Сначала посланник подумал, что кто-то из слуг коменданта, живущих во флигеле, воспользовался свободным временем, чтобы покрутить амуры. Но когда говорившие остановились, Николай Петрович узнал их. Женский голос, вне всякого сомнения, принадлежал супруге камчатского губернатора, а вот мужской, к великому изумлению посланника, был голосом комиссионера Российско-Американской компании Хлебникова.
«Вот те на… Одна в саду, в такой неурочный час да еще с человеком не нашего круга… — передернул плечами посланник, не зная, что и подумать. — Господи, куда движется мир? Неужели и моя Аннушка могла бы так?..»
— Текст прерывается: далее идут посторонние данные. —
theorem BatchContext.settle_kept (b : BatchContext) (r : SheetRecord) :
    (b.settle r).candidate = b.candidate ∧ (b.settle r).take = b.take ∧ (b.settle r).ticket = b.ticket ∧
      (b.settle r).snapshot = b.snapshot ∧ (b.settle r).active = b.active := by
  unfold settle
  dsimp only
  split
  · exact ⟨rfl, rfl, rfl, rfl, rfl⟩
  · next d _ => cases d <;> exact ⟨rfl, rfl, rfl, rfl, rfl⟩
  · exact ⟨rfl, rfl, rfl, rfl, rfl⟩

theorem Transport.endKept_settleRecord (x : Transport) (unused : LaneNo → Bool) (r : SheetRecord) (h : x.track ≠ []) :
    x.EndKept (x.settleRecord unused r).transport :=
  ⟨⟨rfl, rfl, rfl⟩, rfl, rfl, ⟨rfl, rfl⟩, x.batch.settle_kept r,
    fun _ _ => ⟨rfl, rfl, rfl, rfl, rfl, rfl, rfl, rfl, rfl, rfl, List.tail_sublist _, rfl, fun h' => absurd h' h⟩⟩

/-- A lane's state, cursor, bin, flush time, sequence number and restart are as they were. -/
def Lane.BinKept (l m : Lane) : Prop :=
  m.state = l.state ∧ m.cursor = l.cursor ∧ m.bin = l.bin ∧ m.flushTime = l.flushTime ∧ m.sequence = l.sequence ∧
    m.restart = l.restart

theorem Lane.BinKept.refl (l : Lane) : l.BinKept l := ⟨rfl, rfl, rfl, rfl, rfl, rfl⟩

theorem Lane.BinKept.trans {l m k : Lane} (h : l.BinKept m) (g : m.BinKept k) : l.BinKept k := by
  obtain ⟨h1, h2, h3, h4, h5, h6⟩ := h
  obtain ⟨g1, g2, g3, g4, g5, g6⟩ := g
  exact ⟨g1.trans h1, g2.trans h2, g3.trans h3, g4.trans h4, g5.trans h5, g6.trans h6⟩

namespace State

open Transport

variable {s u v : State} {t : TransportNo}

/-- Every transport is changed within R, every lane keeps its bin, and EVT gains SPACE at most. -/
structure Within (R : Transport → Transport → Prop) (s u : State) : Prop where
  transports : ∀ i, R (s.tr i) (u.tr i)
  lanes : ∀ n, (s.lane n).BinKept (u.lane n)
  events : s.EventsKept u

theorem Within.trans {R : Transport → Transport → Prop} (hR : ∀ {x y z : Transport}, R x y → R y z → R x z)
    (h : Within R s u) (g : Within R u v) : Within R s v :=
  ⟨fun i => hR (h.transports i) (g.transports i), fun n => (h.lanes n).trans (g.lanes n), h.events.trans g.events⟩

theorem Within.mono {R Q : Transport → Transport → Prop} (hR : ∀ {x y : Transport}, R x y → Q x y) (h : Within R s u) : Within Q s u :=
  ⟨fun i => hR (h.transports i), h.lanes, h.events⟩

theorem Within.of_outside {R : Transport → Transport → Prop} (o : s.OutsideKept u) (h : ∀ i, R (s.tr i) (u.tr i)) : Within R s u :=
  ⟨h, fun n => by rw [lane, lane, o.lanes]; exact .refl _, o.events⟩

theorem Within.foldl {R : Transport → Transport → Prop} (hr : ∀ x, R x x) (hR : ∀ {x y z : Transport}, R x y → R y z → R x z)
    {α : Type} {f : State → α → State} (h : ∀ (s : State) (a : α), Within R s (f s a)) (s : State) (l : List α) :
    Within R s (l.foldl f s) := by
  induction l generalizing s with
  | nil => exact .of_outside (.refl s) fun _ => hr _
  | cons a rest ih => exact (h s a).trans hR (ih _)

abbrev Tail (s u : State) : Prop := Within TailKept s u

theorem Tail.refl (s : State) : s.Tail s := .of_outside (.refl s) fun _ => .refl _

theorem Tail.next (h : s.Tail u) (g : u.Tail v) : s.Tail v := h.trans TailKept.trans g

theorem Tail.ite {p : Prop} [Decidable p] (h : s.Tail u) (g : s.Tail v) : s.Tail (if p then u else v) := by
  split
  · exact h
  · exact g

theorem Tail.foldl {α : Type} {f : State → α → State} (h : ∀ (s : State) (a : α), s.Tail (f s a)) (s : State) (l : List α) :
    s.Tail (l.foldl f s) := Within.foldl TailKept.refl TailKept.trans h s l

theorem Tail.modTr {f : Transport → Transport} (h : (s.tr t).TailKept (f (s.tr t))) : s.Tail (s.modTr t f) :=
  .of_outside .modTr fun i => by
    rw [tr_modTr]; split
    · next e => exact e ▸ h
    · exact .refl _

theorem Tail.setWriter {w : Writer} : s.Tail (s.setWriter w) := ⟨fun _ => .refl _, fun _ => .refl _, .inl rfl⟩

theorem Tail.modLane {n : LaneNo} {f : Lane → Lane} (h : ∀ l : Lane, l.BinKept (f l)) : s.Tail (s.modLane n f) :=
  ⟨fun _ => .refl _, fun k => by
    by_cases e : k = n
    · subst e; rw [lane_modLane_self]; exact h _
    · rw [show (s.modLane n f).lane k = s.lane k from s.lane_setLane_of_ne _ e]; exact .refl _, .inl rfl⟩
Спеша отгородиться от своего нечаянного открытия, Резанов затворил створки окна: «Воистину Христос, находясь в пустыне, трижды избежал соблазна, а мы — простые смертные — принуждены жить в мире святотатства и кривых зеркал».
6
О, недремлющая совесть, наш вечный и несговорчивый судия! Скольких в общем-то добрых и не подлых людей довела ты, бессонная, до полного самоотречения и даже наложения на себя рук… Сколько благополучных и благородных семейств разрушила откровенным признанием оступившегося супруга, вместо того чтобы сохранить, благоразумно промолчав… Сколько служебных карьер загубила, не позволив человеку заглядывать в рот властям предержащим, старшим по чину… Скольких, однако, и спасла от лап сатаны. Ты — неоднократная победительница в схватке с людскими пороками, слабостями и соблазнами. И лишь в одном противостоянии не всегда удается тебе одержать победу. Там, где противницей твоей выступает Страсть — не Любовь, а именно антипод последней, в коей божественная составляющая, ведущая к вечному блаженству, подменена врагом человеческим одним, испепеляющим душу желанием…
Насколько богопротивны эти ее рассуждения, Елизавета Яковлевна понимала и сама. Разумом, но не сердцем… Сердце ее, воспитанное на французских романах, подсказывало генеральше, что crime passionnel только наполовину — преступление!
И это супруга камчатского губернатора ощущала снова и снова, получая одну за другой записки от графа, полные, как ей казалось, искреннего чувства. Хотя она и не ответила ни на одно из посланий графа, тем самым лишая кого бы то ни было возможности злословить по ее поводу, в душе у Лизы творилось нечто, объяснимое лишь одним словом — «сражение». С одной стороны, словно гренадеры, стояли ее совесть и стыд перед Богом, мужем и людьми, с другой — подобно вражеской коннице, налетали на них воспоминания, романтические надежды и соблазны, которые однажды уже чуть не толкнули Лизаньку Федорову на побег с графом Толстым из отеческого дома.
К торжеству лукавого, эти соблазны день за днем, шаг за шагом все больше теснили в душе Елизаветы Яковлевны оплот добрых чувств, нашептывая извечное: «Живем однова…» Молодая женщина, истосковавшаяся по свету, знакам внимания и тому состоянию влюбленности, которое, как шампанское, будоражит нашу жизнь, из последних сил сопротивлялась этой вновь вспыхнувшей страсти.